/-- TFNR is the greatest tick whose ratio does not exceed the pair, in every store that meets R10 (R172, R10). -/
def Obligations.TfnrIsTheGreatestTick : Prop :=
  ∀ (a b : Word) (s : State) (r : Ratio), r = ⟨a.toNat, b.toNat⟩ → (s.config = Config.default ∨ Regular s.config) →
    r.normalized = true → InRatioRange s.config r →
    ∃ t : Int, InTickRange t ∧ exec (.tfnr a b) s = .next (s.deliver (.ok (wordS t) 0)) ∧
      ∀ t' : Int, InTickRange t' → ((rft s.config t').le r = true ↔ t' ≤ t)

/-- In the default store TFNR of RFT of a tick is the tick (R178). -/
def Obligations.DefaultTickRatioRoundTrip : Prop :=
  ∀ (t : Int) (s : State), s.config = Config.default → InTickRange t →
    ∃ m e : Word, exec (.rft (wordS t)) s = .next (s.deliver (.ok m e)) ∧
      exec (.tfnr m e) s = .next (s.deliver (.ok (wordS t) 0))

/-- The 13-bit logarithm of the pipeline never exceeds the base-2 logarithm of the ratio (R173). -/
def Obligations.LogDigitsStayBelowTheLogarithm : Prop :=
  ∀ m e : Nat, 2 ^ 127 ≤ m → m < 2 ^ 128 → e ≤ 255 →
    -2 ^ 20 ≤ logDigits ⟨m, e⟩ ∧ logDigits ⟨m, e⟩ ≤ 2 ^ 20 - 1 ∧
      0 ≤ logDigits ⟨m, e⟩ + 2 ^ 13 * e ∧ 2 ^ (logDigits ⟨m, e⟩ + 2 ^ 13 * e).toNat ≤ m ^ 2 ^ 13

/-- In the default store the approximate-log pipeline equals tfnr on every pair of the range (R172, R173, D18). That the
pipeline is modelled beside the search, and is not what TFNR runs, is the model's choice (log entry 5). -/
def Obligations.DefaultLogPipelineMeetsTheDefinition : Prop :=
  ∀ r : Ratio, r.normalized = true → InRatioRange Config.default r →
    tfnr Config.default r = .ok (tickByLog Config.default r)

/-- TFR answers as NORM followed by TFNR on its results, and never BadOperand (R175). -/
def Obligations.TfrIsNormThenTfnr : Prop :=
  ∀ (a b : Word) (s : State),
    decode (Request.make 0x43 a b) = .ok (.tfr a b) ∧
    ((∃ k, exec (.norm a b) s = .next (s.deliver (.err k)) ∧ exec (.tfr a b) s = .next (s.deliver (.err k))) ∨
      ∃ m e : Word, exec (.norm a b) s = .next (s.deliver (.ok m e)) ∧ exec (.tfr a b) s = exec (.tfnr m e) s) ∧
    exec (.tfr a b) s ≠ .next (s.deliver (.err .badOperand))

/-- TFR answers the floor tick of the normalized pair (R172, R175). -/
def Obligations.TfrAnswersTheFloorTick : Prop :=
  ∀ (a b : Word) (s : State) (p : Nat) (r : Ratio),
    r = ⟨mantissaAt127 a.toNat p, (b.toNat : Int) + 127 - p⟩ → LeadingBit a.toNat p →
    0 ≤ r.exponent → r.exponent < 2 ^ 256 → InRatioRange s.config r →
    (rft s.config minTick).le s.config.minRatio = true →
    ∃ t : Int, exec (.tfr a b) s = .next (s.deliver (.ok (wordS t) 0)) ∧ IsFloorTick s.config r t

/-- RFV: the ceiling test first, the zero amounts in priority order, then the normalized quotient (R176, R10). -/
def Obligations.RfvAnswersTheNormalizedQuotient : Prop :=
  ∀ (a b : Word) (s : State),
    decode (Request.make 0x44 a b) = .ok (.rfv a b) ∧
    (s.config.maxSafeVolume < a.toNat ∨ s.config.maxSafeVolume < b.toNat →
      exec (.rfv a b) s = .next (s.deliver (.err .volumeTooLarge))) ∧
    (a.toNat ≤ s.config.maxSafeVolume → b.toNat ≤ s.config.maxSafeVolume → s.config.wellFormed = true →
      ∃ m e : Word, exec (.rfv a b) s = .next (s.deliver (.ok m e)) ∧
        (b = 0 → m.toNat = s.config.maxRatio.mantissa ∧ (e.toNat : Int) = s.config.maxRatio.exponent) ∧
        (b ≠ 0 → a = 0 → m.toNat = s.config.minRatio.mantissa ∧ (e.toNat : Int) = s.config.minRatio.exponent) ∧
        (b ≠ 0 → a ≠ 0 → ∃ p, LeadingBit (a.toNat * 2 ^ 128 / b.toNat) p ∧
          m.toNat = mantissaAt127 (a.toNat * 2 ^ 128 / b.toNat) p ∧ e.toNat + p = 255))

/-- TFV: the ceiling test first, the extreme ticks for zero amounts, then the floor tick of a quotient in range (R172,
R177). The tick outside the ratio range is a free value of the model, and OK there its choice (log entry 19). -/
def Obligations.TfvAnswersTheTickOfTheQuotient : Prop :=
  ∀ (a b : Word) (s : State),
    decode (Request.make 0x45 a b) = .ok (.tfv a b) ∧
    (s.config.maxSafeVolume < a.toNat ∨ s.config.maxSafeVolume < b.toNat →
      exec (.tfv a b) s = .next (s.deliver (.err .volumeTooLarge))) ∧
    (a.toNat ≤ s.config.maxSafeVolume → b.toNat ≤ s.config.maxSafeVolume →
      (b = 0 → exec (.tfv a b) s = .next (s.deliver (.ok (wordS 887272) 0))) ∧
      (b ≠ 0 → a = 0 → exec (.tfv a b) s = .next (s.deliver (.ok (wordS (-887272)) 0))) ∧
      ∀ (p : Nat) (r : Ratio), b ≠ 0 → LeadingBit (a.toNat * 2 ^ 128 / b.toNat) p →
        r = ⟨mantissaAt127 (a.toNat * 2 ^ 128 / b.toNat) p, 255 - p⟩ →
        (InRatioRange s.config r → (rft s.config minTick).le r = true →
          ∃ t : Int, exec (.tfv a b) s = .next (s.deliver (.ok (wordS t) 0)) ∧ IsFloorTick s.config r t) ∧
        (¬ InRatioRange s.config r →
          ∃ t : Int, exec (.tfv a b) s = .next (s.deliver (.ok (wordS t) 0)) ∧ InTickRange t))

/-- IFO: the amount times the ratio of the tick, rounded down (R190, R191). -/
def Obligations.IfoAppliesTheRatioRoundingDown : Prop :=
  ∀ (a b : Word) (s : State),
    decode (Request.make 0x48 a b) = .ok (.ifo a b) ∧
    (a.toInt < -887272 → exec (.ifo a b) s = .next (s.deliver (.err .tickTooLow))) ∧
    (887272 < a.toInt → exec (.ifo a b) s = .next (s.deliver (.err .tickTooHigh))) ∧
    (InTickRange a.toInt → (rft s.config a.toInt).legal = true →
      (2 ^ 256 ≤ (rft s.config a.toInt).mantissa * b.toNat →
        exec (.ifo a b) s = .next (s.deliver (.err .overflow))) ∧
      ((rft s.config a.toInt).mantissa * b.toNat < 2 ^ 256 →
        ∃ r : Word, exec (.ifo a b) s = .next (s.deliver (.ok r 0)) ∧
          r.toNat = (rft s.config a.toInt).mantissa * b.toNat / 2 ^ (rft s.config a.toInt).exponent.toNat))

/-- IFOUP: the amount times the ratio of the tick, rounded up (R190, R192). -/
def Obligations.IfoupAppliesTheRatioRoundingUp : Prop :=
  ∀ (a b : Word) (s : State),
    decode (Request.make 0x49 a b) = .ok (.ifoup a b) ∧
    (a.toInt < -887272 → exec (.ifoup a b) s = .next (s.deliver (.err .tickTooLow))) ∧
    (887272 < a.toInt → exec (.ifoup a b) s = .next (s.deliver (.err .tickTooHigh))) ∧
    (InTickRange a.toInt → (rft s.config a.toInt).legal = true →
      (2 ^ 256 ≤ (rft s.config a.toInt).mantissa * b.toNat →
        exec (.ifoup a b) s = .next (s.deliver (.err .overflow))) ∧
      ((rft s.config a.toInt).mantissa * b.toNat < 2 ^ 256 →
        ∃ r : Word, exec (.ifoup a b) s = .next (s.deliver (.ok r 0)) ∧
          r.toNat = ((rft s.config a.toInt).mantissa * b.toNat + (2 ^ (rft s.config a.toInt).exponent.toNat - 1)) /
          2 ^ (rft s.config a.toInt).exponent.toNat))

◆ ◆ ◆ ◆ ◆ ◆ ◆

- EXERCISE BRIEF:
Isolate the lines above that contain the word "decode" and copy them.

- SOLUTION TO THIS TASK:
    decode (Request.make 0x43 a b) = .ok (.tfr a b) ∧
    decode (Request.make 0x44 a b) = .ok (.rfv a b) ∧
    decode (Request.make 0x45 a b) = .ok (.tfv a b) ∧
    decode (Request.make 0x48 a b) = .ok (.ifo a b) ∧
    decode (Request.make 0x49 a b) = .ok (.ifoup a b) ∧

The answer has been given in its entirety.